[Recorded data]

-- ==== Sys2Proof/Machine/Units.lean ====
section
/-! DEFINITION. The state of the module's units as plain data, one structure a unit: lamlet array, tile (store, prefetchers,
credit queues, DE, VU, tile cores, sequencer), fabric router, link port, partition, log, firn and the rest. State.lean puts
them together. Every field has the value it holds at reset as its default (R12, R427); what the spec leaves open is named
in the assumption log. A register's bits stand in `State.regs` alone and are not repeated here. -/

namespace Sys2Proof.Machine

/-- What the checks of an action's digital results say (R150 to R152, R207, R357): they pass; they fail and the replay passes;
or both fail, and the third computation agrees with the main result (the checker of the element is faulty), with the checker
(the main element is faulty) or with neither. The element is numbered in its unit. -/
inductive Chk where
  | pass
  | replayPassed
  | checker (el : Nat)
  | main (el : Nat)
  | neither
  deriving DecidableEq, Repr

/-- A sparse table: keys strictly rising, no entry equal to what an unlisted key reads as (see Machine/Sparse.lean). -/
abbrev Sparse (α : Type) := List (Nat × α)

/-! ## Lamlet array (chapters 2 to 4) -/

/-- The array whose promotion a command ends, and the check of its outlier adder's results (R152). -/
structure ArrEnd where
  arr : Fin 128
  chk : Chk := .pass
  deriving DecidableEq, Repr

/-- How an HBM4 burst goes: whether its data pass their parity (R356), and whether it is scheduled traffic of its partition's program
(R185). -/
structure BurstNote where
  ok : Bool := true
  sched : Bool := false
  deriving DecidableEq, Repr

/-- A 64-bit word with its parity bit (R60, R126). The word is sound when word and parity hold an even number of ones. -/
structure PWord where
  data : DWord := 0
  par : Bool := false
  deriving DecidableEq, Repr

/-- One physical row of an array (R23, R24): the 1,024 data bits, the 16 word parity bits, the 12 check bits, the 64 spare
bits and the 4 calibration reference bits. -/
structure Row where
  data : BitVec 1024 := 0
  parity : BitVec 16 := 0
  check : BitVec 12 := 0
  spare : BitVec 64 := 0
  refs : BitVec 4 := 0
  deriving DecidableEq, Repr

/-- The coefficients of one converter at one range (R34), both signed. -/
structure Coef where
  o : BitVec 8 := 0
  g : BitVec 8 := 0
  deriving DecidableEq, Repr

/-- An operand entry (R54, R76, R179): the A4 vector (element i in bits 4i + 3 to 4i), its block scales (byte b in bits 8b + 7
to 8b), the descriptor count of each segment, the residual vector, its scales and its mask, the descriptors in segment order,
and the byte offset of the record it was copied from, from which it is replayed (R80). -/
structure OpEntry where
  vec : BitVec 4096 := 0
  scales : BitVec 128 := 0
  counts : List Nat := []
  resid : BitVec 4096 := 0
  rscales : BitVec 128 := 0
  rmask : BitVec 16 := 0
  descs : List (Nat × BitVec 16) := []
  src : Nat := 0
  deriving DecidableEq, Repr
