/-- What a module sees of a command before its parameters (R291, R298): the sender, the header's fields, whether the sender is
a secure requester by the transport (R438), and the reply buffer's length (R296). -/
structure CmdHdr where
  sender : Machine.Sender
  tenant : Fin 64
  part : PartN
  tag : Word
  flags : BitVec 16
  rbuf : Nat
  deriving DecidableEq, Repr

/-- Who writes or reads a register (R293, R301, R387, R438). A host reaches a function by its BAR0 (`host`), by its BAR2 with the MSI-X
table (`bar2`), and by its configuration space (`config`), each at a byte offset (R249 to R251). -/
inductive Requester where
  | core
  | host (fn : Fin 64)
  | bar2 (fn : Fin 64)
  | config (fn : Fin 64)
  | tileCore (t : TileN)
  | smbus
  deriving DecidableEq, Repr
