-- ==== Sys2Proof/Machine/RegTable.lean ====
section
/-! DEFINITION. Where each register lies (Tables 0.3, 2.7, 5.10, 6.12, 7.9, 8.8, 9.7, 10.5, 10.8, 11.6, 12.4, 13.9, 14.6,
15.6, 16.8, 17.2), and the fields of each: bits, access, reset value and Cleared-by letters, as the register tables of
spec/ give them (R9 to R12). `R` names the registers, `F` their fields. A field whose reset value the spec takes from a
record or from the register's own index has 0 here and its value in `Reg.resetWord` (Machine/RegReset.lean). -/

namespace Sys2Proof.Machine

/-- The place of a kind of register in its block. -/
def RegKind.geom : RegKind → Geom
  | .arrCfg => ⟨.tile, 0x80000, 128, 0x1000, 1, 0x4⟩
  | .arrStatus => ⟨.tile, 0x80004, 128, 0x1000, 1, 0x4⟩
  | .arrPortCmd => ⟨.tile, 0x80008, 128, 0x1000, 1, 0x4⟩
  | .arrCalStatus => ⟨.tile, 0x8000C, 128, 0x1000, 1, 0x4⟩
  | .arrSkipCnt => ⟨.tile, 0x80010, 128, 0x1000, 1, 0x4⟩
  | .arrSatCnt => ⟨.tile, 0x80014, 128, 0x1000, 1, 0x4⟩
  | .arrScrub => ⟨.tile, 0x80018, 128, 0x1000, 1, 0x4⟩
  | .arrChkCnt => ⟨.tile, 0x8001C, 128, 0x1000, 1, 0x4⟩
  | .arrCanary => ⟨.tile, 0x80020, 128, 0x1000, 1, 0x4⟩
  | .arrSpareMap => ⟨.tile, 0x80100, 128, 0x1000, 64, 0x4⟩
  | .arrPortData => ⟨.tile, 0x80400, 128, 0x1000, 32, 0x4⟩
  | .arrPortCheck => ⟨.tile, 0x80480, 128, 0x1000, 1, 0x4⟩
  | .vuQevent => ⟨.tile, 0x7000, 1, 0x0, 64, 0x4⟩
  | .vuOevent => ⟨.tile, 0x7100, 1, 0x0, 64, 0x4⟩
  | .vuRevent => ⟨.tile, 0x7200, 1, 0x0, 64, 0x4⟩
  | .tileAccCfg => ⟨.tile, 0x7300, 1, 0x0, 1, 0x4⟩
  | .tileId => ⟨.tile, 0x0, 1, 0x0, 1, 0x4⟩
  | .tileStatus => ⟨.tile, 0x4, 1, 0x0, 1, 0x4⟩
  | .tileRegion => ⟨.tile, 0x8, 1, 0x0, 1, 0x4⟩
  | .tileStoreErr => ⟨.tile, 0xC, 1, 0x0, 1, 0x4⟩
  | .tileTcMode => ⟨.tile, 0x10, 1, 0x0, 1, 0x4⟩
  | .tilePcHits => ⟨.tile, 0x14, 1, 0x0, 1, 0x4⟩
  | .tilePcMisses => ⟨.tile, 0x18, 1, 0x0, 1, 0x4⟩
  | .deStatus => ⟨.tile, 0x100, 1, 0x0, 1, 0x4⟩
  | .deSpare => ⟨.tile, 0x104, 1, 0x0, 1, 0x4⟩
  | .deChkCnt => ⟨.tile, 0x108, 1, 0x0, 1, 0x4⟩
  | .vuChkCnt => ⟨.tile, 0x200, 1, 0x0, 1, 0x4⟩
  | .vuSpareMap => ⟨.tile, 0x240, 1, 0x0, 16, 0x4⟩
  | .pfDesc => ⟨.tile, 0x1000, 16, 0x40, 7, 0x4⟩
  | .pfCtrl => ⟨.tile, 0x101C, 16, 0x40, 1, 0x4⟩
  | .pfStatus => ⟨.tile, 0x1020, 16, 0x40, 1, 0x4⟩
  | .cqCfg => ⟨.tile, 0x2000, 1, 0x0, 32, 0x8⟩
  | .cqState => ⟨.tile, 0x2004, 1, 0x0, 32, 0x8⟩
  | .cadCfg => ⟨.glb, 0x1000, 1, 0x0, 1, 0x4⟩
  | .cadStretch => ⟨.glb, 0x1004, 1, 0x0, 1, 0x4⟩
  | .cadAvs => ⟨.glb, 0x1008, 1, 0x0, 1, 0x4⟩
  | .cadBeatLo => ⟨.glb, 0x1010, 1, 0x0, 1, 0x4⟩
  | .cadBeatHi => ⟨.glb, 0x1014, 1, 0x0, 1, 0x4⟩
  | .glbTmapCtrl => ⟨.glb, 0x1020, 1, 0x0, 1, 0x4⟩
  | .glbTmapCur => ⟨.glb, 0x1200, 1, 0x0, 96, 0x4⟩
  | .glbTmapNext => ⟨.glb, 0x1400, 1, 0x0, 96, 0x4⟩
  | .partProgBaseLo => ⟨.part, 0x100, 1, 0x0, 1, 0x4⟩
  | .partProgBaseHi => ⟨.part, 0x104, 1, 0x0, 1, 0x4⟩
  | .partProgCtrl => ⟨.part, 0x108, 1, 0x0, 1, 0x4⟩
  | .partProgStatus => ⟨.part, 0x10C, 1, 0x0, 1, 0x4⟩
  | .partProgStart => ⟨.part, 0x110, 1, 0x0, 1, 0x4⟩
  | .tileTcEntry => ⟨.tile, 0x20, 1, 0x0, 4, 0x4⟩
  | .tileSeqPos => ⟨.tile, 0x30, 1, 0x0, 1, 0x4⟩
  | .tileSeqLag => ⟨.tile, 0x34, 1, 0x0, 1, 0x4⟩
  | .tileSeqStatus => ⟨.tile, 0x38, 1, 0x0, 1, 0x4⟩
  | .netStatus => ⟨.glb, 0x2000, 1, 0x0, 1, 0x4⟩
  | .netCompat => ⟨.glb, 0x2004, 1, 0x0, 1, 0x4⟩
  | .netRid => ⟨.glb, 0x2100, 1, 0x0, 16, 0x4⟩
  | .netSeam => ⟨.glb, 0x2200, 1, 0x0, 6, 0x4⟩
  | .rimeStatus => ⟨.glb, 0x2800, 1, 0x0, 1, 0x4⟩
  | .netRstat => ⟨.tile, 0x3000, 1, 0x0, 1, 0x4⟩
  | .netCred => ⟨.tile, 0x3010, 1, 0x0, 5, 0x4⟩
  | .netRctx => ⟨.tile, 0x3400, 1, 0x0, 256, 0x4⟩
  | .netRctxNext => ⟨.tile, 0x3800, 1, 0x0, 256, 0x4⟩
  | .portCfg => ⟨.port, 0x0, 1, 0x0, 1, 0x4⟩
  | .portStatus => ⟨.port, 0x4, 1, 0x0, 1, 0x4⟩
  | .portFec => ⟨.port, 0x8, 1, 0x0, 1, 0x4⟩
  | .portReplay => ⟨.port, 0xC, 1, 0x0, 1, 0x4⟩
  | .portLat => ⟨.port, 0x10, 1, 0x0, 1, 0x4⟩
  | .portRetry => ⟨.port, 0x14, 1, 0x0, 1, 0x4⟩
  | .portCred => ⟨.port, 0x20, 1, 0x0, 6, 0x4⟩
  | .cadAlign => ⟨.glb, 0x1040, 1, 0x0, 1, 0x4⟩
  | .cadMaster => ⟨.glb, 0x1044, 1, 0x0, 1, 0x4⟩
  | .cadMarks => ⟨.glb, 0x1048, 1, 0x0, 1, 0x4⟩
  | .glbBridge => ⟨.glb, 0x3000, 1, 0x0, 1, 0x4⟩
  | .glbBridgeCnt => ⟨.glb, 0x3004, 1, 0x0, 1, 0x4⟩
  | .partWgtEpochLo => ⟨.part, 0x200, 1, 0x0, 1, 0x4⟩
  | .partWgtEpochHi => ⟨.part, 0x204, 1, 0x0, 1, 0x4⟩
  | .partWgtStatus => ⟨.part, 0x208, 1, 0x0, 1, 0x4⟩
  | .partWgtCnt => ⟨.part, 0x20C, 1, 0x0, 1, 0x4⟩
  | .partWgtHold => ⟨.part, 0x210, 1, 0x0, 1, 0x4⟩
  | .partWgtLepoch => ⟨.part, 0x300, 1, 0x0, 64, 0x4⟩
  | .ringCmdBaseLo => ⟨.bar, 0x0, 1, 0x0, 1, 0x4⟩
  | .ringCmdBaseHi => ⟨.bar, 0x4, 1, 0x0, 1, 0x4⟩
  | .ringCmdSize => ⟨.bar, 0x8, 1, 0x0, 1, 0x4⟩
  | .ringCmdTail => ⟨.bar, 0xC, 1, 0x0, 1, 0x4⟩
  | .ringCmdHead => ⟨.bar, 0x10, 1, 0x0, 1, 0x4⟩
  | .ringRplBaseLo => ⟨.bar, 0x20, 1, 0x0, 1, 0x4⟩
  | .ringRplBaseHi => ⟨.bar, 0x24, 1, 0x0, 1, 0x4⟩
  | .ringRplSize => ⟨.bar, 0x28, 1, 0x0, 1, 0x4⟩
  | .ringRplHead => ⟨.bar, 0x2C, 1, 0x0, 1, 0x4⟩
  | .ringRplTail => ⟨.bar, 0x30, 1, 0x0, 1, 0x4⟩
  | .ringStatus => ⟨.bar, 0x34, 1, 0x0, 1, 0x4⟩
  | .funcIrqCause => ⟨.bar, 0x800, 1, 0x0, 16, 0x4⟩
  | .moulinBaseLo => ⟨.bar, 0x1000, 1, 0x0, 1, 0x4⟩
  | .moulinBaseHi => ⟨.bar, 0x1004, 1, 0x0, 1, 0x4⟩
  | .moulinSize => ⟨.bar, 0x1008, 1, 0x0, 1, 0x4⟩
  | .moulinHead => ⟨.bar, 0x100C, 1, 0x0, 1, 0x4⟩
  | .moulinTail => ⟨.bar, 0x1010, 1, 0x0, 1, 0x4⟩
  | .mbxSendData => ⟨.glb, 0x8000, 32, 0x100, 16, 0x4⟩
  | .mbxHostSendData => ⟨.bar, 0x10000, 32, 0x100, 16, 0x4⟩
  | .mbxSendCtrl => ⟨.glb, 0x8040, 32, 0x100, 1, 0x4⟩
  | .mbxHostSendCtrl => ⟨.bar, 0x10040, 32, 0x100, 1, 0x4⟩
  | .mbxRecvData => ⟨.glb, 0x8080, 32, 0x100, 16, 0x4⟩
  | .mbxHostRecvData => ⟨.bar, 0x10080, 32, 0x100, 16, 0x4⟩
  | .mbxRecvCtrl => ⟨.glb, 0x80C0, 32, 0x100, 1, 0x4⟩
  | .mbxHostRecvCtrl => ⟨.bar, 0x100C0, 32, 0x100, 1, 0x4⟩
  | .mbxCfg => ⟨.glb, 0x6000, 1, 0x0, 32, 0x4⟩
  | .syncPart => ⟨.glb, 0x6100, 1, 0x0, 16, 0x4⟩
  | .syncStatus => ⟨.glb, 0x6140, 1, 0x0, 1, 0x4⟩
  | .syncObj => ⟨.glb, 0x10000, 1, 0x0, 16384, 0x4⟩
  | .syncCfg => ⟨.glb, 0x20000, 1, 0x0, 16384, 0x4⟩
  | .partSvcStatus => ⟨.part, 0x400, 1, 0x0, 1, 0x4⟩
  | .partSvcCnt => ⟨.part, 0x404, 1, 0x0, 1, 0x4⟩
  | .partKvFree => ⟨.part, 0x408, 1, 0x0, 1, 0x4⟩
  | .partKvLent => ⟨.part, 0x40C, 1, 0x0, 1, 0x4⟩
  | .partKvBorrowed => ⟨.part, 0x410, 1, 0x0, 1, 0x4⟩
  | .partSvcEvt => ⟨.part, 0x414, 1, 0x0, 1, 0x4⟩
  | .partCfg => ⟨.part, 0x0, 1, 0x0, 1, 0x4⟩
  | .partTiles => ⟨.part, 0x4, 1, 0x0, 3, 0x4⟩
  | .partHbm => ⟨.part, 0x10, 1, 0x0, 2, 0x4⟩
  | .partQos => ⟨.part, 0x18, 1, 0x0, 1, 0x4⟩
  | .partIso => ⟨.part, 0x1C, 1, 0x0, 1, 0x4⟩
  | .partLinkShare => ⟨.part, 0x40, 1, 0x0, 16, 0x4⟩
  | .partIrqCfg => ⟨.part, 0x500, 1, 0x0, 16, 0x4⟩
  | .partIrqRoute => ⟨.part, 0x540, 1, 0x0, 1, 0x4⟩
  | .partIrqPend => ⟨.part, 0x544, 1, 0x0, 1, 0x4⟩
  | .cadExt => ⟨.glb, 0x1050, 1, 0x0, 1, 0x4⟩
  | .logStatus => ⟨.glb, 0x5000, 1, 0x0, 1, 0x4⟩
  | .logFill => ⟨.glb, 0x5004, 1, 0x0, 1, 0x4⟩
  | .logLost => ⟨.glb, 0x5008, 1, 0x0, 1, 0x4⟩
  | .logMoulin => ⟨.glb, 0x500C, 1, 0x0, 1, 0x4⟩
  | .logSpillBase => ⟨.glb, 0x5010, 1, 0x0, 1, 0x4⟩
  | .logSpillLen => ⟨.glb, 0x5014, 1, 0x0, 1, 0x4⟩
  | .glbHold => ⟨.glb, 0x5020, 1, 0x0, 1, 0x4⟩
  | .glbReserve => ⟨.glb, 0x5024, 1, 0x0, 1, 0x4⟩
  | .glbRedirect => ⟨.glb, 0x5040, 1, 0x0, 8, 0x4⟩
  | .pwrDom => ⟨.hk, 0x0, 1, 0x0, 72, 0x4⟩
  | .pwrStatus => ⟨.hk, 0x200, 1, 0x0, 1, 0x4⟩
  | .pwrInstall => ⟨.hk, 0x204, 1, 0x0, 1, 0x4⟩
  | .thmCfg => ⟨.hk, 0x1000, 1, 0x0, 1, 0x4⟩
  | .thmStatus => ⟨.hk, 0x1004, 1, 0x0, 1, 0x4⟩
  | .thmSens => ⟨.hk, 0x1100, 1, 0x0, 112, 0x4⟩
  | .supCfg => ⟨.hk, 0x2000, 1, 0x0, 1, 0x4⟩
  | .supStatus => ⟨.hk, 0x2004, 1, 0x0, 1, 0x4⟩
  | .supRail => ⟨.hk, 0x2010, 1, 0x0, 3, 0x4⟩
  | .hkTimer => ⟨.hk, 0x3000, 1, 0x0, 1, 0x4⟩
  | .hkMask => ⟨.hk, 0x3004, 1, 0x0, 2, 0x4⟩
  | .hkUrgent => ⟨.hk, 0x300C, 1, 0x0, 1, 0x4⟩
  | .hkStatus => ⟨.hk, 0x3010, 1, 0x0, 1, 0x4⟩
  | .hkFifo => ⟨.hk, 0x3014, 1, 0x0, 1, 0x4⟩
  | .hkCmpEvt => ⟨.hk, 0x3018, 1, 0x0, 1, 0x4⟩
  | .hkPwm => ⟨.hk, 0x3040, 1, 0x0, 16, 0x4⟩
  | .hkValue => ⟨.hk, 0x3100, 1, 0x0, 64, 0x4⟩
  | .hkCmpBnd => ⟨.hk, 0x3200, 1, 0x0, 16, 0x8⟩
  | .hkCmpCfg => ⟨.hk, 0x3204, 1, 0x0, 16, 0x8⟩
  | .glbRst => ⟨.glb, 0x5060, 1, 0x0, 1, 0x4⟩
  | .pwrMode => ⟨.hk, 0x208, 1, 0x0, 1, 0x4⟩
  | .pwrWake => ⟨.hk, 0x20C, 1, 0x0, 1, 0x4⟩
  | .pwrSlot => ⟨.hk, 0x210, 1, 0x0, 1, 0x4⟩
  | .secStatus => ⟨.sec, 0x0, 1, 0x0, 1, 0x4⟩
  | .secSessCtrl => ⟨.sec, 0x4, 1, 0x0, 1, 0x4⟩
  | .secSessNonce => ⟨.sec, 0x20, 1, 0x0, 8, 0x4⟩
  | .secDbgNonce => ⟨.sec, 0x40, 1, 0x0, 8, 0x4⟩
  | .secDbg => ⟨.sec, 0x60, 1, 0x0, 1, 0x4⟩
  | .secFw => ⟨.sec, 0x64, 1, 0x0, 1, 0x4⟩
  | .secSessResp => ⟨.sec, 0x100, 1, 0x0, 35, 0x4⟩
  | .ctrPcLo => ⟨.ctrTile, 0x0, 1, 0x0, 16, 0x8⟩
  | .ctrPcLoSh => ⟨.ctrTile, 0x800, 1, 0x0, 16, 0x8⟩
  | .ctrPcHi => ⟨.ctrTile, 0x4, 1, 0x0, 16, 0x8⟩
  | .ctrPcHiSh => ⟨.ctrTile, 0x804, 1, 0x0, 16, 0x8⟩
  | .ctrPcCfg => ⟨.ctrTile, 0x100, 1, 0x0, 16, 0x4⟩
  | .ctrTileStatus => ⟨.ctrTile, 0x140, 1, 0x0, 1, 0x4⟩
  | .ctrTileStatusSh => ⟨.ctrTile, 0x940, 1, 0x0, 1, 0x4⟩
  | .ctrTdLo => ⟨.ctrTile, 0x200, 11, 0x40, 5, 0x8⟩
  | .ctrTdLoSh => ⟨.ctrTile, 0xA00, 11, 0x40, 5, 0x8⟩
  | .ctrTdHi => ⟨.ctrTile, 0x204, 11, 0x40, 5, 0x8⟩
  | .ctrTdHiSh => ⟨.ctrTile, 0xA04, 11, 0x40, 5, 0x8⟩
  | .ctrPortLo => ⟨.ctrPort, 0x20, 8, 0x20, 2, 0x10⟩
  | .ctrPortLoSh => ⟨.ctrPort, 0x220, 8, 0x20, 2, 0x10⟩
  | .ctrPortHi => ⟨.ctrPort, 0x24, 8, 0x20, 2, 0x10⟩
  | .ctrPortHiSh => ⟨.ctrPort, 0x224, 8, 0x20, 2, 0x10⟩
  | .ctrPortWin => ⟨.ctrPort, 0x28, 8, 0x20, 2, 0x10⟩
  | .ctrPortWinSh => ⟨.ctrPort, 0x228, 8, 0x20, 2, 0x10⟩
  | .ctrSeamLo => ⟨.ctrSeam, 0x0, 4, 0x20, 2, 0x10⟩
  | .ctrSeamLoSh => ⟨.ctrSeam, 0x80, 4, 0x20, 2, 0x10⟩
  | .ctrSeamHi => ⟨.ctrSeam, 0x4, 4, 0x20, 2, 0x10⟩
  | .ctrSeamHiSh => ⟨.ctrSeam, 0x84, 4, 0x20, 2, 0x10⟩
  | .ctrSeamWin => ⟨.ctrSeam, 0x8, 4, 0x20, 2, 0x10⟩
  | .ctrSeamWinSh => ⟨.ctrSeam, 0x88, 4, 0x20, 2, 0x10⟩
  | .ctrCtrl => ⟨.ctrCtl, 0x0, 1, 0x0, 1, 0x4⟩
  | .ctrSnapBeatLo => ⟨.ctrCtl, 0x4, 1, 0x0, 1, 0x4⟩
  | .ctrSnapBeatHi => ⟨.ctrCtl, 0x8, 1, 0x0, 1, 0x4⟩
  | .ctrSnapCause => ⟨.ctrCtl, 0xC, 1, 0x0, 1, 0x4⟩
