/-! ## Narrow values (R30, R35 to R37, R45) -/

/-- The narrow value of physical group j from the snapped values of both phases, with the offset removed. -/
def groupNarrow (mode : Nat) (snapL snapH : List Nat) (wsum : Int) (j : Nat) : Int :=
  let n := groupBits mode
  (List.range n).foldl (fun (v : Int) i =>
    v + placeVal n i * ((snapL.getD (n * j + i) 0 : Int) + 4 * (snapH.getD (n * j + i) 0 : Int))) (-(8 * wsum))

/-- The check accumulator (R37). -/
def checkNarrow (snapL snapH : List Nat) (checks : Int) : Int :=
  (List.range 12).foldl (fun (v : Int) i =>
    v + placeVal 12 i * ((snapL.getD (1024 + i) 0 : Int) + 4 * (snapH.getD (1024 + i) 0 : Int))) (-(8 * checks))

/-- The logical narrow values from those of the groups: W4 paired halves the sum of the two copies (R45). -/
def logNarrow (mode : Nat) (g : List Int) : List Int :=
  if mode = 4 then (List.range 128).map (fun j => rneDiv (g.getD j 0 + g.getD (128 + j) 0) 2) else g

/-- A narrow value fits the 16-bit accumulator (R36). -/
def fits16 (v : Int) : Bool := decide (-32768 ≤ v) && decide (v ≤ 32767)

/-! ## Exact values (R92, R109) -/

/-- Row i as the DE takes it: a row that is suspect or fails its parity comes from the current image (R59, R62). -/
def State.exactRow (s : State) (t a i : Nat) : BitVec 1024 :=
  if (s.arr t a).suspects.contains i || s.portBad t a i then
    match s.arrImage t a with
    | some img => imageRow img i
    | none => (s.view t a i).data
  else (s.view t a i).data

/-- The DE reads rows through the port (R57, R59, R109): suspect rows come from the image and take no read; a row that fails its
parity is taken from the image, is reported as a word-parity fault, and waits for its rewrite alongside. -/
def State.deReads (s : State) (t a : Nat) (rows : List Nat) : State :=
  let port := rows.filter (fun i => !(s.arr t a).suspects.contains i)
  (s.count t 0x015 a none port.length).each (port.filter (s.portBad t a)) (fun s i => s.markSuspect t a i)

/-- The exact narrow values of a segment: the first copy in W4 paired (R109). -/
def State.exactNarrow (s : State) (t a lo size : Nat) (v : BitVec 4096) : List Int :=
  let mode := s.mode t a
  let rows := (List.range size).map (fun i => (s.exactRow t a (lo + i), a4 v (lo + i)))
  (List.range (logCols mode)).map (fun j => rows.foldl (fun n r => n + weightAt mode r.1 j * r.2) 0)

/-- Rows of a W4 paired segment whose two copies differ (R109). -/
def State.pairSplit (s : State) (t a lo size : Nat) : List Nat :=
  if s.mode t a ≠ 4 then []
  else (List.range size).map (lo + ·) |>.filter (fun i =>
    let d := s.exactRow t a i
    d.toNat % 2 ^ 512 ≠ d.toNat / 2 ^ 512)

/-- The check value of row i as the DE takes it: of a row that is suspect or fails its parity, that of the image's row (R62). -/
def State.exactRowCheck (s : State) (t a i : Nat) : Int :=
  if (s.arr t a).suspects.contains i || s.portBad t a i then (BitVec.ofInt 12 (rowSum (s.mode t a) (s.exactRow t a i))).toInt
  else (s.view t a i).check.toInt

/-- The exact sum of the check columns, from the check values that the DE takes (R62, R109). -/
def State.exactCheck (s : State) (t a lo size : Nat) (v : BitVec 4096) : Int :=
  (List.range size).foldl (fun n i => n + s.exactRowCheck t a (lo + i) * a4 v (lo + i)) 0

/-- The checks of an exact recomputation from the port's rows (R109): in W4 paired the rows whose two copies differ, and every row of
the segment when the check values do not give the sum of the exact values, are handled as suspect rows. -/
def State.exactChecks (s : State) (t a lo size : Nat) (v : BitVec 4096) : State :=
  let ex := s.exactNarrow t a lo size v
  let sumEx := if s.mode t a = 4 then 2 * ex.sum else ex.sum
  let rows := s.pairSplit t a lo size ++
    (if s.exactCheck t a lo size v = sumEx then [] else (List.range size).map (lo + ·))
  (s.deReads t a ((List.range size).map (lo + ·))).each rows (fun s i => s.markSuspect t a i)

What the exercise asks:
Reproduce every line in the records above that contains the word "Sparse".

Expected output:
/-- A sparse table: keys strictly rising, no entry equal to what an unlisted key reads as (see Machine/Sparse.lean). -/
abbrev Sparse (α : Type) := List (Nat × α)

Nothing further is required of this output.